WHO WANTS TO TEST A VIAL FOR ME? i'll send you one vail so you can inject and get an IGF test done. Then we will post your results here so the rest of the brothers can see. I dont care who it is. I would rather send it to a brother who i have known for a little bit but as long as this person is going to get the test done ASAP when they receive the vial.

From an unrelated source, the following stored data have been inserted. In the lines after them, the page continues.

-- ==== Sys2Proof/Laws/State.lean ====
section
/-! SUPPORT. What each field of the state is after each setter: one lemma per field per update. -/

namespace Sys2Proof.Machine.State

open Sys2Proof

/-! ### setPending -/

@[simp] theorem setPending_pending (s : State) (x : List Instr) : (s.setPending x).pending = x := rfl
@[simp] theorem setPending_cfg (s : State) (x : List Instr) : (s.setPending x).cfg = s.cfg := rfl
@[simp] theorem setPending_demand (s : State) (x : List Instr) : (s.setPending x).demand = s.demand := rfl
@[simp] theorem setPending_alloc (s : State) (x : List Instr) : (s.setPending x).alloc = s.alloc := rfl
@[simp] theorem setPending_frost (s : State) (x : List Instr) : (s.setPending x).frost = s.frost := rfl
@[simp] theorem setPending_hum (s : State) (x : List Instr) : (s.setPending x).hum = s.hum := rfl
@[simp] theorem setPending_filter (s : State) (x : List Instr) : (s.setPending x).filter = s.filter := rfl
@[simp] theorem setPending_drive (s : State) (x : List Instr) : (s.setPending x).drive = s.drive := rfl
@[simp] theorem setPending_charact (s : State) (x : List Instr) : (s.setPending x).charact = s.charact := rfl
@[simp] theorem setPending_sensors (s : State) (x : List Instr) : (s.setPending x).sensors = s.sensors := rfl
@[simp] theorem setPending_att (s : State) (x : List Instr) : (s.setPending x).att = s.att := rfl
@[simp] theorem setPending_ports (s : State) (x : List Instr) : (s.setPending x).ports = s.ports := rfl
@[simp] theorem setPending_clock (s : State) (x : List Instr) : (s.setPending x).clock = s.clock := rfl
@[simp] theorem setPending_supply (s : State) (x : List Instr) : (s.setPending x).supply = s.supply := rfl
@[simp] theorem setPending_store (s : State) (x : List Instr) : (s.setPending x).store = s.store := rfl
@[simp] theorem setPending_startup (s : State) (x : List Instr) : (s.setPending x).startup = s.startup := rfl
@[simp] theorem setPending_freeIx (s : State) (x : List Instr) : (s.setPending x).freeIx = s.freeIx := rfl

/-! ### setCfg -/

@[simp] theorem setCfg_pending (s : State) (x : PlantConfig) : (s.setCfg x).pending = s.pending := rfl
@[simp] theorem setCfg_cfg (s : State) (x : PlantConfig) : (s.setCfg x).cfg = x := rfl
@[simp] theorem setCfg_demand (s : State) (x : PlantConfig) : (s.setCfg x).demand = s.demand := rfl
@[simp] theorem setCfg_alloc (s : State) (x : PlantConfig) : (s.setCfg x).alloc = s.alloc := rfl
@[simp] theorem setCfg_frost (s : State) (x : PlantConfig) : (s.setCfg x).frost = s.frost := rfl
@[simp] theorem setCfg_hum (s : State) (x : PlantConfig) : (s.setCfg x).hum = s.hum := rfl
@[simp] theorem setCfg_filter (s : State) (x : PlantConfig) : (s.setCfg x).filter = s.filter := rfl
@[simp] theorem setCfg_drive (s : State) (x : PlantConfig) : (s.setCfg x).drive = s.drive := rfl
@[simp] theorem setCfg_charact (s : State) (x : PlantConfig) : (s.setCfg x).charact = s.charact := rfl
@[simp] theorem setCfg_sensors (s : State) (x : PlantConfig) : (s.setCfg x).sensors = s.sensors := rfl
@[simp] theorem setCfg_att (s : State) (x : PlantConfig) : (s.setCfg x).att = s.att := rfl
@[simp] theorem setCfg_ports (s : State) (x : PlantConfig) : (s.setCfg x).ports = s.ports := rfl
@[simp] theorem setCfg_clock (s : State) (x : PlantConfig) : (s.setCfg x).clock = s.clock := rfl
@[simp] theorem setCfg_supply (s : State) (x : PlantConfig) : (s.setCfg x).supply = s.supply := rfl
@[simp] theorem setCfg_store (s : State) (x : PlantConfig) : (s.setCfg x).store = s.store := rfl
@[simp] theorem setCfg_startup (s : State) (x : PlantConfig) : (s.setCfg x).startup = s.startup := rfl
@[simp] theorem setCfg_freeIx (s : State) (x : PlantConfig) : (s.setCfg x).freeIx = s.freeIx := rfl

/-! ### setDemand -/

@[simp] theorem setDemand_pending (s : State) (x : Demand) : (s.setDemand x).pending = s.pending := rfl
@[simp] theorem setDemand_cfg (s : State) (x : Demand) : (s.setDemand x).cfg = s.cfg := rfl
@[simp] theorem setDemand_demand (s : State) (x : Demand) : (s.setDemand x).demand = x := rfl
@[simp] theorem setDemand_alloc (s : State) (x : Demand) : (s.setDemand x).alloc = s.alloc := rfl
@[simp] theorem setDemand_frost (s : State) (x : Demand) : (s.setDemand x).frost = s.frost := rfl
@[simp] theorem setDemand_hum (s : State) (x : Demand) : (s.setDemand x).hum = s.hum := rfl
@[simp] theorem setDemand_filter (s : State) (x : Demand) : (s.setDemand x).filter = s.filter := rfl
@[simp] theorem setDemand_drive (s : State) (x : Demand) : (s.setDemand x).drive = s.drive := rfl
@[simp] theorem setDemand_charact (s : State) (x : Demand) : (s.setDemand x).charact = s.charact := rfl
@[simp] theorem setDemand_sensors (s : State) (x : Demand) : (s.setDemand x).sensors = s.sensors := rfl
@[simp] theorem setDemand_att (s : State) (x : Demand) : (s.setDemand x).att = s.att := rfl
@[simp] theorem setDemand_ports (s : State) (x : Demand) : (s.setDemand x).ports = s.ports := rfl
@[simp] theorem setDemand_clock (s : State) (x : Demand) : (s.setDemand x).clock = s.clock := rfl
@[simp] theorem setDemand_supply (s : State) (x : Demand) : (s.setDemand x).supply = s.supply := rfl
@[simp] theorem setDemand_store (s : State) (x : Demand) : (s.setDemand x).store = s.store := rfl
@[simp] theorem setDemand_startup (s : State) (x : Demand) : (s.setDemand x).startup = s.startup := rfl
@[simp] theorem setDemand_freeIx (s : State) (x : Demand) : (s.setDemand x).freeIx = s.freeIx := rfl

/-! ### setAlloc -/

@[simp] theorem setAlloc_pending (s : State) (x : Alloc) : (s.setAlloc x).pending = s.pending := rfl
@[simp] theorem setAlloc_cfg (s : State) (x : Alloc) : (s.setAlloc x).cfg = s.cfg := rfl
@[simp] theorem setAlloc_demand (s : State) (x : Alloc) : (s.setAlloc x).demand = s.demand := rfl
@[simp] theorem setAlloc_alloc (s : State) (x : Alloc) : (s.setAlloc x).alloc = x := rfl
@[simp] theorem setAlloc_frost (s : State) (x : Alloc) : (s.setAlloc x).frost = s.frost := rfl
@[simp] theorem setAlloc_hum (s : State) (x : Alloc) : (s.setAlloc x).hum = s.hum := rfl
@[simp] theorem setAlloc_filter (s : State) (x : Alloc) : (s.setAlloc x).filter = s.filter := rfl
@[simp] theorem setAlloc_drive (s : State) (x : Alloc) : (s.setAlloc x).drive = s.drive := rfl
@[simp] theorem setAlloc_charact (s : State) (x : Alloc) : (s.setAlloc x).charact = s.charact := rfl
@[simp] theorem setAlloc_sensors (s : State) (x : Alloc) : (s.setAlloc x).sensors = s.sensors := rfl
@[simp] theorem setAlloc_att (s : State) (x : Alloc) : (s.setAlloc x).att = s.att := rfl
@[simp] theorem setAlloc_ports (s : State) (x : Alloc) : (s.setAlloc x).ports = s.ports := rfl
@[simp] theorem setAlloc_clock (s : State) (x : Alloc) : (s.setAlloc x).clock = s.clock := rfl
@[simp] theorem setAlloc_supply (s : State) (x : Alloc) : (s.setAlloc x).supply = s.supply := rfl
@[simp] theorem setAlloc_store (s : State) (x : Alloc) : (s.setAlloc x).store = s.store := rfl
@[simp] theorem setAlloc_startup (s : State) (x : Alloc) : (s.setAlloc x).startup = s.startup := rfl
@[simp] theorem setAlloc_freeIx (s : State) (x : Alloc) : (s.setAlloc x).freeIx = s.freeIx := rfl

/-! ### setFrost -/

@[simp] theorem setFrost_pending (s : State) (x : Frost) : (s.setFrost x).pending = s.pending := rfl
@[simp] theorem setFrost_cfg (s : State) (x : Frost) : (s.setFrost x).cfg = s.cfg := rfl
@[simp] theorem setFrost_demand (s : State) (x : Frost) : (s.setFrost x).demand = s.demand := rfl
@[simp] theorem setFrost_alloc (s : State) (x : Frost) : (s.setFrost x).alloc = s.alloc := rfl
@[simp] theorem setFrost_frost (s : State) (x : Frost) : (s.setFrost x).frost = x := rfl
@[simp] theorem setFrost_hum (s : State) (x : Frost) : (s.setFrost x).hum = s.hum := rfl
@[simp] theorem setFrost_filter (s : State) (x : Frost) : (s.setFrost x).filter = s.filter := rfl
@[simp] theorem setFrost_drive (s : State) (x : Frost) : (s.setFrost x).drive = s.drive := rfl
@[simp] theorem setFrost_charact (s : State) (x : Frost) : (s.setFrost x).charact = s.charact := rfl
@[simp] theorem setFrost_sensors (s : State) (x : Frost) : (s.setFrost x).sensors = s.sensors := rfl
@[simp] theorem setFrost_att (s : State) (x : Frost) : (s.setFrost x).att = s.att := rfl
@[simp] theorem setFrost_ports (s : State) (x : Frost) : (s.setFrost x).ports = s.ports := rfl
@[simp] theorem setFrost_clock (s : State) (x : Frost) : (s.setFrost x).clock = s.clock := rfl
@[simp] theorem setFrost_supply (s : State) (x : Frost) : (s.setFrost x).supply = s.supply := rfl
@[simp] theorem setFrost_store (s : State) (x : Frost) : (s.setFrost x).store = s.store := rfl
@[simp] theorem setFrost_startup (s : State) (x : Frost) : (s.setFrost x).startup = s.startup := rfl
@[simp] theorem setFrost_freeIx (s : State) (x : Frost) : (s.setFrost x).freeIx = s.freeIx := rfl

Anyways guys let me know if anyone is interested. I think its about time that the ripnovous IGF-Lr31 get tested.

Respect,
 Cranium


----------



## Spongy (Nov 12, 2012)

I can test it for you if you'd like.  I've done a previous LR3 test and will follow the same protocol I used before so we can compare this stuff to the stuff from GWP.


----------



## cranium85 (Nov 13, 2012)

awsome sounds good spongy, will pm u as soon as i receive it, should be like a week or two


----------



## SFGiants (Nov 13, 2012)

You have to be on it awhile;le to test it 1 vial isn't going to do it, unless I'm misinformed but I swore I heard that many times.


----------



## Spongy (Nov 13, 2012)

that's how it is with something like HGH that raises your levels gradually over time.  IGF LR3 is the actual IGF, so it enters your system as soon as you inject.  Rather than raise IGF via some proxy, it raises the level because it is the actual substance.  IGF levels should be elevated almost immediately post injection and continue to rise for the first couple of hours, then start the decline at the 3 hour mark.  While it is true that running an extended cycle before getting tested may result in higher levels, an IGF test comparison between before and after values should be an indication as to whether or not the product is quality.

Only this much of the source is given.